In the case of eating as an outcome variable, odds ratios (OR) are presented below with the 95% confidence interval in brackets8. In the case of number of servings eaten, unstandardized hierarchical linear modeling coefficients (similar to a b value in regression) are presented below with standard error values in brackets. All estimates are with robust standard errors.

In Step 2 (Model 2 in Appendixes 1 and 2), baseline levels of dietary restraint were included (grand-centered) in the equation to see whether dietary restraint moderated the relationship between each trigger variable and the outcome measures. Error at Level 2 was modeled initially. If the error terms were not significant at Level 2, these parameters were dropped in future models.

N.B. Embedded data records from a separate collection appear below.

-- ==== Sys2Proof/Laws/Reach.lean ====
section
/-! SUPPORT. How a command reaches what it acts on: registers, headers, the Keeper, mailboxes, control blocks, tables. -/

namespace Sys2Proof.Machine

open Sys2Proof

/-- A register command of a path that reaches its register does its effect. -/
theorem regOpen_cmd (s : State) (a : Path) (o : Nat) (go : State → State) (h : s.regOpen a o = true) :
    s.onReg a o go = .next (s.ended (go s)) := by
  simp only [State.regOpen, Bool.and_eq_true, Bool.not_eq_true'] at h
  obtain ⟨⟨⟨h1, h2⟩, h3⟩, h4⟩ := h
  simp only [State.onReg, State.event, State.regCmd, h1, h2, h3, h4, Bool.true_eq_false, Bool.false_eq_true, if_true, if_false]

/-- The same for a register command of a stack that the part has. -/
theorem regOpen_ev (s : State) (n) (a : Path) (o : Nat) (go : State → State) (h : s.regOpen a o = true) (hn : n < s.part.stacks):
    (s.event fun u => u.stackDo n fun w => w.regCmd a o go) = .next (s.ended (go s)) := by
  simp only [State.regOpen, Bool.and_eq_true, Bool.not_eq_true'] at h
  obtain ⟨⟨⟨h1, h2⟩, h3⟩, h4⟩ := h
  simp only [State.event, State.stackDo, hn, State.regCmd, h1, h2, h3, h4, Bool.true_eq_false, Bool.false_eq_true, if_true, if_false]

/-- An event of the data plane does its effect while the data plane runs. -/
theorem active_live (s : State) (go : State → State) (h : s.active = true) : s.live go = .next (s.ended (go s)) := by
  simp only [State.live, h, if_true]

/-- An event does its effect while the clocks run. -/
theorem clocked_event (s : State) (go : State → State) (h : s.clocked = true) : s.event go = .next (s.ended (go s)) := by
  simp only [State.event, h, if_true]

/-- The clocks run where the data plane does. -/
theorem active_clocked (s : State) (h : s.active = true) : s.clocked = true := by
  unfold State.active at h; unfold State.clocked
  split at h <;> simp_all

/-- A header command reaches its page. -/
theorem headOpen_cmd (s : State) (a : Path) (o : Nat) (go : State → State) (h : s.headOpen a o = true) :
    s.onHead a o go = .next (s.ended (go s)) := by
  simp only [State.headOpen, Bool.and_eq_true] at h
  obtain ⟨⟨⟨h1, h2⟩, h3⟩, h4⟩ := h
  simp only [State.onHead, State.event, h1, h2, h3, h4, Bool.true_eq_false, Bool.false_eq_true, if_true, if_false, or_self]

/-- No packet is complete: nothing comes in. -/
theorem packetsIn_nil (s : State) (p : Nat) : s.packetsIn p [] = s := by rfl

/-- A new message of a control block is taken (R309). -/
theorem lcbIn_new (s : State) (p : Nat) (f : Lcb) (ty : Nat) (go) (k l u) (hp : s.part.hasPort p = true) (h2 : 2 ≤ s.portState p)
    (hok : lcbOk f.bytes = true) (hk : k = (s.lnk p).acked' (lcbAck f.bytes)) (hl : l = { k with inSeq := lcbSeq f.bytes })
    (hs : lcbSeq f.bytes = (k.inSeq + 1) % 65536) (hu : u = s.setLnk p l) (ht : lcbType f.bytes = ty) (h0 : ty ≠ 0) :
    s.lcbIn p f ty go = go u p (lcbBody f.bytes) := by
  have e : s.takeBlock p f.bytes ty = (u, true) := by
    unfold State.takeBlock
    simp only [hp, hok, ← hk, ← hs, ht, ← hl, ← hu]
    rw [if_neg (by simp; omega)]; simp [h0]
  unfold State.lcbIn
  rw [if_neg (by simp [ht])]
  simp only [e, if_true]

/-- The Keeper takes a command (R482). -/
theorem kprOp_open (s : State) (a : Path) (op x : Nat) (h : s.kprOpen a = true) (hop : op < 256) :
    s.kprOp a op x = .next (s.ended (s.kprCmdWrite a (op + x % 65536 * 2 ^ 8 + 2 ^ 31))) := by
  simp only [State.kprOpen, Bool.and_eq_true] at h
  unfold State.kprOp
  rw [regOpen_cmd _ _ _ _ h.1]

/-- Fields of a Keeper command word. -/
theorem kprBits (op x : Nat) (hop : op < 256) : bits (op + x % 65536 * 2 ^ 8 + 2 ^ 31) 7 0 = op ∧ bits (op + x % 65536 * 2 ^ 8 + 2 ^ 31) 23 8 = x % 65536 ∧
    bit (op + x % 65536 * 2 ^ 8 + 2 ^ 31) 31 = true := by
  have hx := Nat.mod_lt x (show 0 < 65536 by decide)
  generalize x % 65536 = y at *
  refine ⟨?_, ?_, ?_⟩
  · simp only [bits, Nat.shiftRight_zero]; omega
  · simp only [bits, Nat.shiftRight_eq_div_pow]; omega
  · simp only [bit, Nat.testBit, Nat.shiftRight_eq_div_pow, Nat.and_comm 1, Nat.and_one_is_mod, Nat.one_and_eq_mod_two]; simp; omega

/-- A mailbox command runs (R514, R519). -/
theorem boxOpen_go (s : State) (m : Mailbox) (b op : Nat) (go : State → State) (hb : b = m.ld) (h : s.boxOpen b op = true) :
    s.onBox m op go = .next (s.ended (go s)) := by
  simp only [State.boxOpen, Bool.and_eq_true, Bool.not_eq_true', decide_eq_true_eq, beq_iff_eq] at h
  obtain ⟨⟨⟨⟨h1, h2⟩, h3⟩, h4⟩, h5⟩ := h
  have hc : s.clocked = true := by simp [State.clocked, h2]
  subst hb
  simp only [State.onBox, State.event, hc, if_true, State.boxGo, h1, h2, h3, h4, h5]
  rw [if_neg (by simp; omega)]
  simp

/-- The logical device of a mailbox. -/
theorem boxLd_le (s : State) (b op : Nat) (h : s.boxOpen b op = true) : s.boxLd b = b := by
  simp only [State.boxOpen, Bool.and_eq_true, Bool.not_eq_true', decide_eq_true_eq, beq_iff_eq] at h
  unfold State.boxLd; rw [if_neg]; omega

/-- COMMIT of a version in which no entry fails (R336). -/
theorem commit_none (s : State) (v : Nat) (ht : s.tableFail (bits (s.word Reg.RTB_PORT_DIR.OFF) 4 0) v = none) :
    s.commit v = s.commitAs v (bits (s.word Reg.RTB_PORT_DIR.OFF) 4 0) none := by
  unfold State.commit; rw [ht]

/-- COMMIT of a version in which an entry fails (R336). -/
theorem commit_some (s : State) (v d k : Nat) (ht : s.tableFail (bits (s.word Reg.RTB_PORT_DIR.OFF) 4 0) v = some (d, k)) :
    s.commit v = s.commitAs v (bits (s.word Reg.RTB_PORT_DIR.OFF) 4 0) (some (d, k)) := by
  unfold State.commit; rw [ht]

end Sys2Proof.Machine
end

Finally, in Step 3 (Model 3 in Appendixes 1 and 2), all significant predictors emerging from Step 1 and Step 2 were included into a single equation to examine the independent contributions of each of the trigger variables to the outcome measures.

Results

Descriptive results

Participants ranged in age from 17 to 33 years old (M = 19.4, SD = 2.18). The ethnicities represented in the sample were Asian-American (41.4%), Euro-American (37.1%), Latina (15.8%), “other” (2.9%), African-American (1.4%), and American Indian (1.4%). Participants had an average body mass index of 22.31 (SD = 3.53, range from 16.83 to 38.46) and their scores on the restraint scale ranged from 0 to 29, with a mean of 12.75 (SD = 5.57).

Participants ate a meal or a snack in 34.7% of the 2834 assessed intervals and reported feeling hungry in 56.0% of them. Participants reported feeling distracted 71.2% of the time, feeling some anxiety 47.8% of the time, feeling some negative mood 54.2% of the time, and feeling some positive mood 79.0% of the time.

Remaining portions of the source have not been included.